▶ [Recorded data]:
┄┄┄┄┄┄┄┄┄┄

-- ==== Sys2Proof/Machine/Matrix.lean ====
section
/-! DEFINITION. The matrix and slate group (R215 to R231): issue, posting into XQ, the summation tree (R87 to R91), and what an entry does when
the array finishes it. -/
namespace Sys2Proof.Machine

/-! ## Issue -/

/-- The input format of MOPA and MOPAG (R219): its float format, none for integers. -/
def mfmt : MFmt → Option Fmt
  | .f64 => some .f64
  | .f32 => some .f32
  | .f16 => some .f16
  | .bf16 => some .bf16
  | .e5m2 => some .e5m2
  | .e4m3 => some .fp8
  | .s8 | .u8 => none

/-- The width of an input format (R219). -/
def mfmtWidth (f : MFmt) : Nat := ((mfmt f).map Fmt.width).getD 8

/-- Whether a tile operand names a held tile, or a pair (R216). -/
def tileOk (t : Strand) (x : TileNo) (pair : Bool) : Bool :=
  decide (x.toNat < t.tilesHeld.length) && (!pair || (x.toNat % 2 == 0 && decide (x.toNat + 1 < t.tilesHeld.length)))

/-- The checks shared by MOPA, MOPAG, MRD, MWR and MDRAIN (R216): GRP is 00 and EW is the width required. -/
def gridOk (t : Strand) (w : Nat) : Bool := vtL t.vtype == 1 && t.ew == w

/-- Whether the addressed lines lie within the tile (R216). -/
def linesOk (t : Strand) (c : SReg) : Bool := decide ((t.rS c).toNat + (t.vl + 127) / 128 ≤ 128)

/-- Issue a matrix instruction with the checks of R216. -/
def issueMat (h : Hdr) (i : Instr) (srcs : List SReg) (ok : Strand → Bool) (x y : Strand → Word) (s : State) : Out :=
  issueVec h i srcs true (fun t => t.mvl != 0 && ok t) x y false false s

/-- MOPA (R218 to R221). -/
def execMopa (h : Hdr) (form : MopaForm) (t : TileNo) (a b : VReg) (s : State) : Out :=
  issueMat h (.mopa h form t a b) [] (fun u => match form with
    | .plain f => gridOk u (mfmtWidth f) && tileOk u t (f == .f64) && groupOk u a 1 && groupOk u b 1
    | .q4 va vb => gridOk u 4 && tileOk u t false && groupOk u a 1 && groupOk u b 1 && groupOk u va 1 && groupOk u vb 1) noVal noVal s
/-- MOPAG (R218, R222). -/
def execMopag (h : Hdr) (f : MFmt) (t : TileNo) (a b n : VReg) (s : State) : Out :=
  issueMat h (.mopag h f t a b n) [] (fun u => gridOk u (mfmtWidth f) && tileOk u t (f == .f64) && decide (b.toNat + 8 ≤ u.nv) &&
    groupOk u a 1 && groupOk u n 1) noVal noVal s
/-- MZERO (R224). -/
def execMzero (h : Hdr) (z : ZeroSel) (s : State) : Out :=
  issueMat h (.mzero h z) [] (fun u => match z with
    | .one t => tileOk u t false
    | .all => true) noVal noVal s
/-- MRD (R225). -/
def execMrd (h : Hdr) (col : Bool) (d : VReg) (t : TileNo) (c : SReg) (s : State) : Out :=
  issueMat h (.mrd h col d t c) [c] (fun u => gridOk u 64 && tileOk u t false && groupOk u d 1 && linesOk u c) (·.rS c) noVal s
/-- MWR (R225). -/
def execMwr (h : Hdr) (col : Bool) (t : TileNo) (a : VReg) (c : SReg) (s : State) : Out :=
  issueMat h (.mwr h col t a c) [c] (fun u => gridOk u 64 && tileOk u t false && groupOk u a 1 && linesOk u c) (·.rS c) noVal s

/-- The conversion code of an MDRAIN destination (R218). -/
def drainCvt : DrainFmt → CvtFmt
  | .f64 => .f64
  | .f32 => .f32
  | .f16 => .f16
  | .bf16 => .bf16
  | .e5m2 => .e5m2
  | .e4m3 => .e4m3
  | .s64 => .s64
  | .s32 => .s32

/-- MDRAIN (R226). -/
def execMdrain (h : Hdr) (f : DrainFmt) (kind : DrainKind) (col : Bool) (d : VReg) (t : TileNo) (c : SReg) (s : State) : Out :=
  issueMat h (.mdrain h f kind col d t c) [c] (fun u => gridOk u (cvtWidth (drainCvt f)) && tileOk u t (kind == .xa128) && groupOk u d 1 &&
    linesOk u c) (·.rS c) noVal s
/-- MLDT (R227). -/
def execMldt (h : Hdr) (hint : Hint) (t : TileNo) (b c : SReg) (s : State) : Out :=
  issueMat h (.mldt h hint t b c) [b, c] (fun u => tileOk u t false) (·.rS b) (·.rS c) s
/-- MSTT (R227). -/
def execMstt (h : Hdr) (hint : Hint) (t : TileNo) (b c : SReg) (s : State) : Out :=
  issueMat h (.mstt h hint t b c) [b, c] (fun u => tileOk u t false) (·.rS b) (·.rS c) s

/-! ## The summation tree (R87 to R91) -/

/-- The rounding of cells and tree nodes: round to odd, never flushed (R84, R89). -/
def oddCtx : RndCtx := ⟨.rto, false, false⟩

/-- CX and CV from the flags of a rounding (R89). -/
def sticky (fl : FpFlags) : Bool × Bool := (fl &&& flNX != 0, fl &&& flNV != 0)

/-- The root of the tree over leaves (R89): slots after the last leaf are absent. -/
def rootOf (acc : Fmt) (leaves : List Nat) : Option Nat × FpFlags :=
  let op (x y : Nat) : Nat × FpFlags := fAdd acc oddCtx (acc.decode x) (acc.decode y)
  let (l, f) := treeLevels op 9 (leaves.map some ++ List.replicate (512 - leaves.length) none)
  (l.headD none, f)

/-- A cell after its leaves are added (R90): its bits, and whether CX and CV are set. -/
def accumulate (acc : Fmt) (cell : Nat) (leaves : List (Nat × FpFlags)) : Nat × Bool × Bool :=
  let f0 := leaves.foldl (fun a x => a ||| x.2) 0
  let (root, f1) := rootOf acc (leaves.map (·.1))
  match root with
  | none => (cell, sticky (f0 ||| f1))
  | some r =>
    let (v, f2) := fAdd acc oddCtx (acc.decode cell) (acc.decode r)
    (v, sticky (f0 ||| f1 ||| f2))

/-- Element k of row i of a register, w bits wide (R143, R220). -/
def rowElem (t : Strand) (v : VReg) (w i k : Nat) : Nat := getE w (t.rV v >>> (8 * 384 * i)) k

/-- The product leaves of rows i of A and j of B (R88). -/
def productLeaves (t : Strand) (f acc : Fmt) (fi : Bool) (a b : VReg) (i j : Nat) : List (Nat × FpFlags) :=
  (List.range (384 * 8 / f.width)).map fun k =>
    fMul acc oddCtx (f.flushIn fi (f.decode (rowElem t a f.width i k))) (f.flushIn fi (f.decode (rowElem t b f.width j k)))

/-- The block leaves of `.q4` (R88, R221). -/
def blockLeaves (t : Strand) (B : Nat) (a b va vb : VReg) (i j : Nat) : List (Nat × FpFlags) :=
  (List.range (768 / B)).map fun n =>
    let sa := rowElem t va 8 i n
    let sb := rowElem t vb 8 j n
    let term (k : Nat) : Int :=
      match codeValue (scaleType sa) (rowElem t a 4 i (n * B + k)), codeValue (scaleType sb) (rowElem t b 4 j (n * B + k)) with
      | .fin n1 m1 _, .fin n2 m2 _ => scaled (n1 != n2) (m1 * m2) 0 0
      | _, _ => 0
    let sum := (List.range B).foldl (fun x k => x + term k) (0 : Int)
    Fmt.f64.round oddCtx (sum < 0) sum.natAbs (((sa % 64 + sb % 64 : Nat) : Int) - 64 - 6)

/-- The integer sum of rows i of A and j of B (R87, R90). -/
def intDot (t : Strand) (signed : Bool) (a b : VReg) (i j : Nat) : Int :=
  let v (x : Nat) : Int := if signed then sintN 8 x else x
  (List.range 384).foldl (fun s k => s + v (rowElem t a 8 i k) * v (rowElem t b 8 j k)) 0

/-! ## Tiles -/

/-- Cell (i, j) of a tile. -/
def Tile.cell (x : Tile) (i j : Nat) : Nat := getE 64 x.cells (128 * i + j)
/-- The sticky bits of a cell. -/
def Tile.marks (x : Tile) (i j : Nat) : Bool × Bool := (x.cx.testBit (128 * i + j), x.cv.testBit (128 * i + j))
/-- Write a cell with its sticky bits. -/
def Tile.setCell (x : Tile) (i j v : Nat) (cx cv : Bool) : Tile :=
  let n := 128 * i + j
  ⟨setE 64 x.cells n v, setBit x.cx n cx, setBit x.cv n cv⟩
/-- Set sticky bits of a cell. -/
def Tile.mark (x : Tile) (i j : Nat) (cx cv : Bool) : Tile :=
  let n := 128 * i + j
  ⟨x.cells, if cx then setBit x.cx n true else x.cx, if cv then setBit x.cv n true else x.cv⟩

/-- The physical tile of a strand tile (R142). -/
def Strand.phys (t : Strand) (n : Nat) : Fin 16 := t.tilesHeld.getD n 0
/-- A strand's tile. -/
def State.tile (s : State) (id : StrandId) (n : Nat) : Tile :=
  let p := (s.strand id).phys n
  (s.core id.core).tiles[p.val]
/-- Replace a strand's tile. -/
def State.setTile (s : State) (id : StrandId) (n : Nat) (x : Tile) : State :=
  let p := (s.strand id).phys n
  s.modCore id.core fun c => { c with tiles := c.tiles.set p.val x p.isLt }

/-- The new value of cell (i, j) of tile x for a product of the rows i of A and j of B (R220, R90). With `.f64` a value spans the tile and the
one above (R87). -/
def mopaCell (t : Strand) (f : MFmt) (fi : Bool) (lo hi : Tile) (a b : VReg) (i j : Nat) : Tile × Tile :=
  match mfmt f with
  | none =>
    let v : Int := (lo.cell i j : Int) + intDot t (f == .s8) a b i j
    (lo.setCell i j (ofInt 64 v) (lo.marks i j).1 (lo.marks i j).2, hi)
  | some m =>
    if f = .f64 then
      let (v, cx, cv) := accumulate .xa128 (lo.cell i j + 2 ^ 64 * hi.cell i j) (productLeaves t m .xa128 fi a b i j)
      let put (x : Tile) (v : Nat) : Tile := x.setCell i j v (cx || (x.marks i j).1) (cv || (x.marks i j).2)
      (put lo v, put hi (v / 2 ^ 64))
    else
      let (v, cx, cv) := accumulate .f64 (lo.cell i j) (productLeaves t m .f64 fi a b i j)
      (lo.setCell i j v (cx || (lo.marks i j).1) (cv || (lo.marks i j).2), hi)

/-- The same for `.q4` (R221). -/
def q4Cell (t : Strand) (B : Nat) (lo : Tile) (a b va vb : VReg) (i j : Nat) : Tile :=
  let (v, cx, cv) := accumulate .f64 (lo.cell i j) (blockLeaves t B a b va vb i j)
  lo.setCell i j v (cx || (lo.marks i j).1) (cv || (lo.marks i j).2)

/-! ## What an entry does -/

/-- What serving an XQ entry comes to. -/
inductive XqOut where
  | done (s : State)
  /-- Some rows of an MSTT are stored; the entry stays, with the targets of its rows. -/
  | more (s : State) (rows : List (List (Target × Word)))
  /-- A row of an MSTT waits; the entry stays, with the targets of its rows. -/
  | held (s : State) (rows : List (List (Target × Word)))
  | trap (s : State) (i : TrapInfo) (fromTr : Bool)
  | wait (s : State)

/-- The machine check of registers a matrix instruction reads (R151, R230). -/
def State.matRegs (s : State) (id : StrandId) (rs : List (VReg × Nat)) : State × Option TrapInfo :=
  if s.errs.isEmpty then (s, none)
  else
    let rs := rs.filter fun x => (s.strand id).vvalid.getLsbD x.1.toNat
    let s := s.corrected (dieOf id.core) (rs.map fun x => .vreg id x.1 x.2)
    (s, (rs.find? fun x => (s.errAt (.vreg id x.1 x.2)).isSome).map fun x => trapInfo 0x0C (checkEval 3 x.1.toNat))

/-- The words of rows of a register, when each holds a count of words from its start. -/
def rowWords (v : VReg) (rows : List Nat) (words : Nat) : List (VReg × Nat) :=
  rows.flatMap fun i => (List.range words).map fun j => (v, 48 * i + j)

/-- The machine check of cells of a strand's tile (R151). -/
def State.matTile (s : State) (id : StrandId) (n : Nat) (cells : List (Nat × Nat)) : State × Option TrapInfo :=
  if s.errs.isEmpty then (s, none)
  else
    let sites := cells.map fun c => ErrSite.cell id.core ((s.strand id).phys n) (128 * c.1 + c.2)
    let s := s.corrected (dieOf id.core) sites
    (s, if sites.any fun x => (s.errAt x).isSome then some (trapInfo 0x0C (checkEval 5 n)) else none)

/-- Cells of a strand's tile are written and hold no error any more (R151). -/
def State.cleanCells (s : State) (id : StrandId) (n : Nat) (hit : Nat × Nat → Bool) : State :=
  if s.errs.isEmpty then s
  else
    let p := (s.strand id).phys n
    { s with errs := s.errs.filter fun e => match e.1 with
        | .cell c t k => !(c == id.core && t == p && hit (k / 128, k % 128))
        | _ => true }

/-- Check words of registers and cells of tiles, then go on. Of several bad words the registers come before the cells, each in the order in which they
are named, and the lower tile of a pair before the one above it (DESIGN CHOICE, assumption 83). -/
def matChecked (s : State) (id : StrandId) (rs : List (VReg × Nat)) (ts : List Nat) (cells : List (Nat × Nat)) (k : State → XqOut) : XqOut :=
  match s.matRegs id rs with
  | (s, some i) => .trap s i false
  | (s, none) =>
    let r := ts.foldl (fun (a : State × Option TrapInfo) n => match a with
      | (s, none) => s.matTile id n cells
      | a => a) (s, none)
    match r with
    | (s, some i) => .trap s i false
    | (s, none) => k s

/-- Rewrite the pair of tiles of an outer product, cell by cell. -/
def State.eachCell (s : State) (id : StrandId) (n : Nat) (pair : Bool) (cells : List (Nat × Nat)) (f : Tile → Tile → Nat → Nat → Tile × Tile) :
    State :=
  let lo := s.tile id n
  let hi := if pair then s.tile id (n + 1) else lo
  let r := cells.foldl (fun x c => f x.1 x.2 c.1 c.2) (lo, hi)
  let s := s.setTile id n r.1
  if pair then s.setTile id (n + 1) r.2 else s

/-- The cells of rows i and columns below n. -/
def gridCells (rows : List Nat) (n : Nat) : List (Nat × Nat) := rows.flatMap fun i => (List.range n).map fun j => (i, j)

┄┄┄┄┄┄┄┄┄┄

▶ [Problem to solve]: In the listing above, start at the line with "(m1 * m2) 0 0", go on through the line with "Fmt.f64.round oddCtx (sum", and copy each of those lines exactly; leave out all the rest.

▶ [Solution to the exercise]:
      | .fin n1 m1 _, .fin n2 m2 _ => scaled (n1 != n2) (m1 * m2) 0 0
      | _, _ => 0
    let sum := (List.range B).foldl (fun x k => x + term k) (0 : Int)
    Fmt.f64.round oddCtx (sum < 0) sum.natAbs (((sa % 64 + sb % 64 : Nat) : Int) - 64 - 6)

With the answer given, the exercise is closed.